Baby Artichokes
- 24 baby artichokes
- 2 quarts water
- 2 tablespoons lemon juice
- oil (for frying)
- 2 eggs
- 12 teaspoon minced garlic
- 1 dash salt
- 1 dash cayenne pepper
- 1 -2 cup panko breadcrumbs
- Rinse artichokes under cold, running water.
- Combine the 2 quarts of water with the lemon juice.
- Use this water to drop the artichokes in as you trim them.
- Cut off stems and top 1/3 of artichoke petals.
- With your thumb, bend artichoke petals back, about 3 to 4 petals at a time, until they snap off.

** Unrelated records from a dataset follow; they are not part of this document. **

/-! ## Configuration space: R395, R412, R477 -/

/-- PCIe Vendor ID, Device IDs of the PF and the VFs, class code, and the JTAG IDCODE (R395, R477). -/
def vendorId : Nat := 0x1F7A
def deviceId (fn : Nat) : Nat := if fn = 0 then 0x1440 else 0x1441
def classCode : Nat := 0x120000
def jtagIdcode : BitVec 32 := 0x11440A67
/-- The host reaches the configuration space of the function. -/
def State.cfgOpen (s : State) (fn : Fin 64) : Bool := !s.inReset && !s.pins.perstLow && s.fnExists fn && s.domOn 2
/-- Where the SR-IOV capability stands, among the extended capabilities. -/
def sriovCap : Nat := 0x100 + 4 * (Config.sriovAt % 0x3B0)
/-- A read of configuration space: the IDs, the class and the revision, and SR-IOV's TotalVFs, offset, stride, VF Enable and NumVFs at
their places of PCIe Base 5.0 (PRESUMED, notes/assumptions/13.md); every other dword is a free value. -/
def State.cfgRead (s : State) (fn : Fin 64) (o : Nat) : State :=
  let v := sriovCap
  let ans (n : Nat) : State := { s with readData := BitVec.ofNat 64 n }
  if o = 0 then ans (vendorId + 2 ^ 16 * deviceId fn.val)
  else if o = 8 then ans (s.fld ⟨4, 7, 0⟩ + 2 ^ 8 * classCode)
  else if fn.val = 0 ∧ o = v + 8 then ans (s.fld ⟨hstOff 4, 7, 7⟩)
  else if fn.val = 0 ∧ o = v + 0xC then ans (62 + 2 ^ 16 * 62)
  else if fn.val = 0 ∧ o = v + 0x10 then ans (s.fld ⟨hstOff 4, 6, 0⟩)
  else if fn.val = 0 ∧ o = v + 0x14 then ans (1 + 2 ^ 16)
  else { s.freshVal.2 with readData := (s.freshVal.1.setWidth 32).setWidth 64 }
/-- A write of configuration space: VF Enable and NumVFs of the PF (R395, R409). -/
def State.cfgWrite (s : State) (fn : Fin 64) (o : Nat) (w : BitVec 32) : State :=
  let on := decide (s.fld ⟨hstOff 4, 7, 7⟩ = 1)
  if fn.val ≠ 0 then s
  else if o = sriovCap + 8 then
    if w.getLsbD 0 then s.setFld ⟨hstOff 4, 7, 7⟩ 1 else if on then s.vfsClear else s
  else if o = sriovCap + 0x10 ∧ on = false then s.setFld ⟨hstOff 4, 6, 0⟩ (min (ext w 15 0) 62)
  else s

/-- A write access (R418): it waits for its domain. -/
def State.accWrite (s : State) (m : Master) (sp : Space) (o : Nat) (v : BitVec 32) (ev : Pair) : State := match sp with
  | .bar0 =>
    if s.reaches m true o = false then s
    else if s.regAwake o then s.writeReg m o (v.setWidth 28) ev else s.stallAcc m true o v
  | .page fn => if m = .host then s.pageRow fn o v fun s => s.writePage fn o v ev else s
  | .cfg fn => if m = .host ∧ s.cfgOpen fn then s.cfgWrite fn o v else s

/-- A read access: what it returns stands in `readData`. -/
def State.accRead (s : State) (m : Master) (sp : Space) (o : Nat) (ev : Pair) : State := match sp with
  | .bar0 =>
    if s.reaches m false o = false then { s with readData := 0 }
    else if s.regAwake o then
      let r := s.readReg m o ev
      { r.2 with readData := r.1.setWidth 64 }
    else s.stallAcc m false o 0
  | .page fn =>
    if m ≠ .host ∨ s.pageOpen fn = false then { s with readData := 0 }
    else if s.domOn 2 then { s with readData := (s.readPage fn o).setWidth 64 }
    else s.stallPage fn o false
  | .cfg fn =>
    if m = .host ∧ s.cfgOpen fn then s.cfgRead fn o else { s with readData := 0 }

/-- CSR_WRITE. -/
def execCsrWrite (m : Master) (sp : Space) (off : Off) (v : BitVec 32) (ev : Pair) (s : State) : Out :=
  .next (s.accWrite m sp off.toNat v ev)
/-- RC_READ, and the read of any other register. -/
def execRcRead (m : Master) (sp : Space) (off : Off) (ev : Pair) (s : State) : Out := .next (s.accRead m sp off.toNat ev)
/-- TICK_LO_READ by the host. -/
def execTickLoRead (s : State) : Out := .next (s.readRow 0x10000C State.tickLo)
/-- EPOCH_LO_READ by the host. -/
def execEpochLoRead (s : State) : Out := .next (s.readRow 0x100014 State.epochLo)
/-- COUNTER_LO_READ of counter m of a port by the host. -/
def execCounterLoRead (p : Fin 32) (n : Fin 22) (s : State) : Out :=
  .next (s.readRow (lnk p (0x100 + 8 * n)) fun s => s.cntLo p n)
/-- FORCE (R321). -/
def execForce (v : Pair) (s : State) : Out := .next (s.regRow (atmOff 0x10) v fun s => s.force v)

- Make a quarter turn and continue to snap, working around until pale yellow leaves remain.
- Cut in quarters.
- Fill deep fryer to line with oil, or pour at least 3 inches of oil into deep 3-quart saucepan.
- Begin heating to 375 degrees.
- In medium bowl, beat eggs, garlic, cayenne and salt.
- Pour Panko crumbs into pie plate or small shallow pan.
- Drain artichokes well, then dip each baby artichoke quarter in egg/garlic mixture, then roll in Panko crumbs.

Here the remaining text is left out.